Which lines of the data contain the string "registers"? Copy every one of them.

Exercise data START

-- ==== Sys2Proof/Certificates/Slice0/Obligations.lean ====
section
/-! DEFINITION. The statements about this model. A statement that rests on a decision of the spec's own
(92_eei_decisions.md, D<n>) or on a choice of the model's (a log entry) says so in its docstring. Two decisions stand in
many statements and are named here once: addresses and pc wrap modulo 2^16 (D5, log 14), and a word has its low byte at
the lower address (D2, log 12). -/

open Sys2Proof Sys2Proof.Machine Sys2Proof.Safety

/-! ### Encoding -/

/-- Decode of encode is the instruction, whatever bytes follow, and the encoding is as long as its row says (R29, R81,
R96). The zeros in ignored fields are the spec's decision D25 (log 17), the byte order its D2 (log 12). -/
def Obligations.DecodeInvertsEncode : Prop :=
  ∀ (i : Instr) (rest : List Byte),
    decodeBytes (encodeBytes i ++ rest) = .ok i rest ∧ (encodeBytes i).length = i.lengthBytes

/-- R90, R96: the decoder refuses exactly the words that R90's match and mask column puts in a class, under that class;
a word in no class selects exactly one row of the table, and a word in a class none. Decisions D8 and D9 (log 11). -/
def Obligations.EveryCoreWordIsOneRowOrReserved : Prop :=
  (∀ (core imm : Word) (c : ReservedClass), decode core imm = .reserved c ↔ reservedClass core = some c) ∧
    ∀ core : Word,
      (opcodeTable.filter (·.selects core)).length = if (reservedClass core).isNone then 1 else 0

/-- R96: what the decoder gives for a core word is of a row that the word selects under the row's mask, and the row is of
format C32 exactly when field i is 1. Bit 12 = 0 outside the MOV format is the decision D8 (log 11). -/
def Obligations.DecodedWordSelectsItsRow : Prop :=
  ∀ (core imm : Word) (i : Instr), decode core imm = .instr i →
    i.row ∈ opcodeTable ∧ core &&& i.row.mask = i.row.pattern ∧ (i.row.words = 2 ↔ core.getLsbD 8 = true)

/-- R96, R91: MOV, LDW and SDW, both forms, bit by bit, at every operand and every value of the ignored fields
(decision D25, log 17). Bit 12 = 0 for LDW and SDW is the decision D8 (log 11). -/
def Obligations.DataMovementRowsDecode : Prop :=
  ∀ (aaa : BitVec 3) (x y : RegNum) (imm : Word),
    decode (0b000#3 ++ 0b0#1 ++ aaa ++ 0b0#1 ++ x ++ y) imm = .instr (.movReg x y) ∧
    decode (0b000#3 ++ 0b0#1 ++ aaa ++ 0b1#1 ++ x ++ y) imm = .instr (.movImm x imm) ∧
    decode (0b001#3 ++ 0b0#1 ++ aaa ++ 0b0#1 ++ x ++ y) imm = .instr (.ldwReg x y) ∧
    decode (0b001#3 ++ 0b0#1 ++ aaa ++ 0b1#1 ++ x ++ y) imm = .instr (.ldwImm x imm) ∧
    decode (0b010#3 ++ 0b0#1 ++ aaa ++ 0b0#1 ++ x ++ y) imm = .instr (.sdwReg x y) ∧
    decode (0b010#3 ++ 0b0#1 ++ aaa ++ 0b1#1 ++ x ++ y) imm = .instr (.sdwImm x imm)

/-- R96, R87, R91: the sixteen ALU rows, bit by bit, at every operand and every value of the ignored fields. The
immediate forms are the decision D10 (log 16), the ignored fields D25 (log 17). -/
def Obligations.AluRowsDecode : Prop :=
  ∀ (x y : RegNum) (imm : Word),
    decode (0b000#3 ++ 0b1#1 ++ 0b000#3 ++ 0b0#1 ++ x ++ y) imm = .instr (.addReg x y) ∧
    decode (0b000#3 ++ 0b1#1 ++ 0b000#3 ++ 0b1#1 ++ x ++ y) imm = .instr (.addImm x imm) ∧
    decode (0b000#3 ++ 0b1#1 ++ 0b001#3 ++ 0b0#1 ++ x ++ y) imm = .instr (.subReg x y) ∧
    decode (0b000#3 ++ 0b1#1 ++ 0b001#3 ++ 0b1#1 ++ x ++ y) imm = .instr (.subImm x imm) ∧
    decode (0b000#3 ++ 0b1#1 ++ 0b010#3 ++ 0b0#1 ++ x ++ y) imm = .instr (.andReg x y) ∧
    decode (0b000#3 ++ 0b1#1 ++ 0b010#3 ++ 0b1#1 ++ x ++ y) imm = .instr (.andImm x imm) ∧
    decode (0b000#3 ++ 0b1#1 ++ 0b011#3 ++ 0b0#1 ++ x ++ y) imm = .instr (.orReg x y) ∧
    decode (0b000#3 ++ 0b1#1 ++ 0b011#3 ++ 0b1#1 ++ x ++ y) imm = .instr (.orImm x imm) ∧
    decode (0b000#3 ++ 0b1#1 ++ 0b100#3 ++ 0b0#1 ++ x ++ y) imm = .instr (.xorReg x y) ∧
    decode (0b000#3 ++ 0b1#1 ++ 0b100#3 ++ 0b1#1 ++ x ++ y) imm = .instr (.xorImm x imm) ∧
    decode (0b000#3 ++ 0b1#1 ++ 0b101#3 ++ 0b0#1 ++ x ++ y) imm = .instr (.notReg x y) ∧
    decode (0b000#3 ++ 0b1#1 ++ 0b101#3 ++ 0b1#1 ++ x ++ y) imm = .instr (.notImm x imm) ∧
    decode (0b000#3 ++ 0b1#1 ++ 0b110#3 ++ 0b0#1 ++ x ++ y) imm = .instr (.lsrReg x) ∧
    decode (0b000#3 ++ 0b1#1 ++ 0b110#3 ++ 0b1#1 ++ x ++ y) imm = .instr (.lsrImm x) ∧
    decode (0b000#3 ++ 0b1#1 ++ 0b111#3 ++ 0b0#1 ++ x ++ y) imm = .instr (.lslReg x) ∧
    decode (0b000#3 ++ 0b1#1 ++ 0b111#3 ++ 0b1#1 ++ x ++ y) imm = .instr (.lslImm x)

Exercise data END
Exercise data START

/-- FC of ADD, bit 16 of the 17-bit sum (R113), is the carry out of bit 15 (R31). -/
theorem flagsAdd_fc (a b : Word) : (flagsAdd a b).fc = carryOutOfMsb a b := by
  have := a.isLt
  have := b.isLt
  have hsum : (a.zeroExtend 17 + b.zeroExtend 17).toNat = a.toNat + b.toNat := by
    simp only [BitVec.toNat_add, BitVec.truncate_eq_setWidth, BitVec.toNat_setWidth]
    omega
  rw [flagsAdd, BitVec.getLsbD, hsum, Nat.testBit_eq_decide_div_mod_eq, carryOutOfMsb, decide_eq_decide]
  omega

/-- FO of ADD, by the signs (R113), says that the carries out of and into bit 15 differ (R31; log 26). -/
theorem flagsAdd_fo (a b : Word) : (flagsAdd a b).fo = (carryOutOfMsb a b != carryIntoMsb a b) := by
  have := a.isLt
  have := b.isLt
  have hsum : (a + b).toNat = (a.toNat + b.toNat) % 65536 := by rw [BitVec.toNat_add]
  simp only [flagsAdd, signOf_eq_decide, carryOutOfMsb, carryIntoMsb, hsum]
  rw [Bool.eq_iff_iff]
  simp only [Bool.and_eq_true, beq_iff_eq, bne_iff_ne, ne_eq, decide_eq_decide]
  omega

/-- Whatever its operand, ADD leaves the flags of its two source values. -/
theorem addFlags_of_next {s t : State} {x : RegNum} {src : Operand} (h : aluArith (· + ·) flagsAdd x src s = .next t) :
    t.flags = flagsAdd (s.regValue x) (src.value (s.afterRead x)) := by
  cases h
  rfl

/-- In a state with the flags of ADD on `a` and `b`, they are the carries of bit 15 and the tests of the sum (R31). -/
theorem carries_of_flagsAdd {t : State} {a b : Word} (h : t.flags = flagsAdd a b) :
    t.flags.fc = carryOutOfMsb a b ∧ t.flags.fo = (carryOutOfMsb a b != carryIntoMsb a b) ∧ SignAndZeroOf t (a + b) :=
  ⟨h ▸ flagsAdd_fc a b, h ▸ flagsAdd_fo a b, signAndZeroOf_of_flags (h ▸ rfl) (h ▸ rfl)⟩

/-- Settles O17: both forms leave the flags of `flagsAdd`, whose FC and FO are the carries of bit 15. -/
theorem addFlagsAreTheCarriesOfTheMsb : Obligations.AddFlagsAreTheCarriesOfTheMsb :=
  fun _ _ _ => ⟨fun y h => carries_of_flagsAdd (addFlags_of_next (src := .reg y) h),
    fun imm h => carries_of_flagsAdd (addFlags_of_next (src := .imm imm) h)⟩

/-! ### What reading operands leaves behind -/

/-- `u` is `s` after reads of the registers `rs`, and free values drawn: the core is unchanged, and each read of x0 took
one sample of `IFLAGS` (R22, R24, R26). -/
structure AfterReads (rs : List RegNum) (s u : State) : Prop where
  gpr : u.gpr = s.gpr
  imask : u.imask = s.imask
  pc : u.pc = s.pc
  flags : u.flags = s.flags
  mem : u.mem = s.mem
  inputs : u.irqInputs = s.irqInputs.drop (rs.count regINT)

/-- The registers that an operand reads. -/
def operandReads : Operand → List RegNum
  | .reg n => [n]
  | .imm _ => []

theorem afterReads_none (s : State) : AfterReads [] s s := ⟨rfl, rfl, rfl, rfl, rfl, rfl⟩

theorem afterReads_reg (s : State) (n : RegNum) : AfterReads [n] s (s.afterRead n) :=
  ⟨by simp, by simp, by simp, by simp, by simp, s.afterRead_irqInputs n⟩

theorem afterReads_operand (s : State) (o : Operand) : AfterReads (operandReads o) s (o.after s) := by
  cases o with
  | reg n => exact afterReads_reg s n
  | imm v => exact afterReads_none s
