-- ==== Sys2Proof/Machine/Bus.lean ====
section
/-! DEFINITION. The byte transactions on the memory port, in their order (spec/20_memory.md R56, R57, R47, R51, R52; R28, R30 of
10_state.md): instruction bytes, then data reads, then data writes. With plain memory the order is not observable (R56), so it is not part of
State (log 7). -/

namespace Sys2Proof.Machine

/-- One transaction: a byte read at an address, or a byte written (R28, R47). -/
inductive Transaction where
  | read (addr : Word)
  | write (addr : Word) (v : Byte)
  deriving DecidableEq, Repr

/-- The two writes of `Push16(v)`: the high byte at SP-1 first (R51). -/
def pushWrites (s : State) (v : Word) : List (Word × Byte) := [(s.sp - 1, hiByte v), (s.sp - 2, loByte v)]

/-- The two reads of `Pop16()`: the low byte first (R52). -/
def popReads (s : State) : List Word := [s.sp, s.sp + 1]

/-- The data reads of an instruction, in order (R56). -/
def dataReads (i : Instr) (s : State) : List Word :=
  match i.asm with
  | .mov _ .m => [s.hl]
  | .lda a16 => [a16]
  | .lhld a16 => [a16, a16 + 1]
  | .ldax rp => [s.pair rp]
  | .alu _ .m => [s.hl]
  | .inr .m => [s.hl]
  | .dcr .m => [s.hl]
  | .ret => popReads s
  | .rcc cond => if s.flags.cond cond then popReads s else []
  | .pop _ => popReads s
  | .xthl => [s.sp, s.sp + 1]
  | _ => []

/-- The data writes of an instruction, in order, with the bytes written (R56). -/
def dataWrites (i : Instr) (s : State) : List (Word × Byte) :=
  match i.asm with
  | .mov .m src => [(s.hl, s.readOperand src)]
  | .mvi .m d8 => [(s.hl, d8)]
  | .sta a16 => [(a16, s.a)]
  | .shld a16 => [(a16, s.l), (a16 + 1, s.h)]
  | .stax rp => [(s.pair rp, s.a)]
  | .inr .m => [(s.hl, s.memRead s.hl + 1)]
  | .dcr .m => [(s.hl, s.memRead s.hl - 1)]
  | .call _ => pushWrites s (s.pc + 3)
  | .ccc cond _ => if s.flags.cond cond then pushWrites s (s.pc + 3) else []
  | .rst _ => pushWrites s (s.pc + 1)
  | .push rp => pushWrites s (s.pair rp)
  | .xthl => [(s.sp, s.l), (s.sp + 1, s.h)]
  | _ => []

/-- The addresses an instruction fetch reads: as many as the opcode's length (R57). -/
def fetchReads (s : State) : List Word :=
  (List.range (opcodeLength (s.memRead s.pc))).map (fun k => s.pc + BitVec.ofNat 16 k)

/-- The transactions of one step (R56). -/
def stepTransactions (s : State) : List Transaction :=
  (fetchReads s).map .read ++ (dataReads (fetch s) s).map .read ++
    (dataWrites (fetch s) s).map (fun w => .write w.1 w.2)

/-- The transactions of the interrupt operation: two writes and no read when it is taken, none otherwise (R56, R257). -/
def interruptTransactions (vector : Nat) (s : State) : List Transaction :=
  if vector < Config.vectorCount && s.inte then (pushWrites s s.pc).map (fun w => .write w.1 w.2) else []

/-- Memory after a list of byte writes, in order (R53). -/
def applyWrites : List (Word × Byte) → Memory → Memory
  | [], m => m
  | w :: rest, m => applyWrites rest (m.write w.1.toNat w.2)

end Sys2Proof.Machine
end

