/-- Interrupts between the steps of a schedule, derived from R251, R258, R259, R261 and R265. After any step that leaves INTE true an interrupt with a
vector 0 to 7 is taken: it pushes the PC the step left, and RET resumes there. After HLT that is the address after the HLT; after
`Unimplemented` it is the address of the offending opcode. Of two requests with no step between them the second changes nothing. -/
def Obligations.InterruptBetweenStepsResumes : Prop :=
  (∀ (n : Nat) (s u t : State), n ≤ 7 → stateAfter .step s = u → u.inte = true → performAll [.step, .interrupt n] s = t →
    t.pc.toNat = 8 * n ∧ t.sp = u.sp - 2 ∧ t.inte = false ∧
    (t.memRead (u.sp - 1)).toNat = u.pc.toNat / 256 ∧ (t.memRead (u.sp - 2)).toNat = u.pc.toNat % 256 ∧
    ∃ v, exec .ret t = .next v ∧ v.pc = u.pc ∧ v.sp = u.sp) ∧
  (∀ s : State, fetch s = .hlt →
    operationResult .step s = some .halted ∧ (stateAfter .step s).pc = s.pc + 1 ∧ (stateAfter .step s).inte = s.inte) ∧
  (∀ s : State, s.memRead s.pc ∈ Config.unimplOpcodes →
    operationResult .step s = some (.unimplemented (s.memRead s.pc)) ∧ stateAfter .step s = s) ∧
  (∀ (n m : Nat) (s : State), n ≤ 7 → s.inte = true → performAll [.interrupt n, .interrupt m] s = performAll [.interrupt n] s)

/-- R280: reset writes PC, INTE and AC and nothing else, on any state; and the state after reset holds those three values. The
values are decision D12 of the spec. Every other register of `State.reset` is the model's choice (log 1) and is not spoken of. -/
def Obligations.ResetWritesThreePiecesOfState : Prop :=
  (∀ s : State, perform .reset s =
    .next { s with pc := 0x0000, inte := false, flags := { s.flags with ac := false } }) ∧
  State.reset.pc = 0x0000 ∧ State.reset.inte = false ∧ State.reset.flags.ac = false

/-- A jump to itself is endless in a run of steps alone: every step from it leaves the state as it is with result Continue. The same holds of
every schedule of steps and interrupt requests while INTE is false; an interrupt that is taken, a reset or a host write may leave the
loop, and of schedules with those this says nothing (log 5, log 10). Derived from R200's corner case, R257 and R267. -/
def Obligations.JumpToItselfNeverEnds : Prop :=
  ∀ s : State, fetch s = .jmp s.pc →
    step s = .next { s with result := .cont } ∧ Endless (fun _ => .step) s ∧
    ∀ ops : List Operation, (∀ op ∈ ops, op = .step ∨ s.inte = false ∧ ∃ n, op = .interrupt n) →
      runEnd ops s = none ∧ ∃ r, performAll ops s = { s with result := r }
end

Exercise data END

**Answer section:**
/-- `u` is `s` after reads of the registers `rs`, and free values drawn: the core is unchanged, and each read of x0 took
/-- The registers that an operand reads. -/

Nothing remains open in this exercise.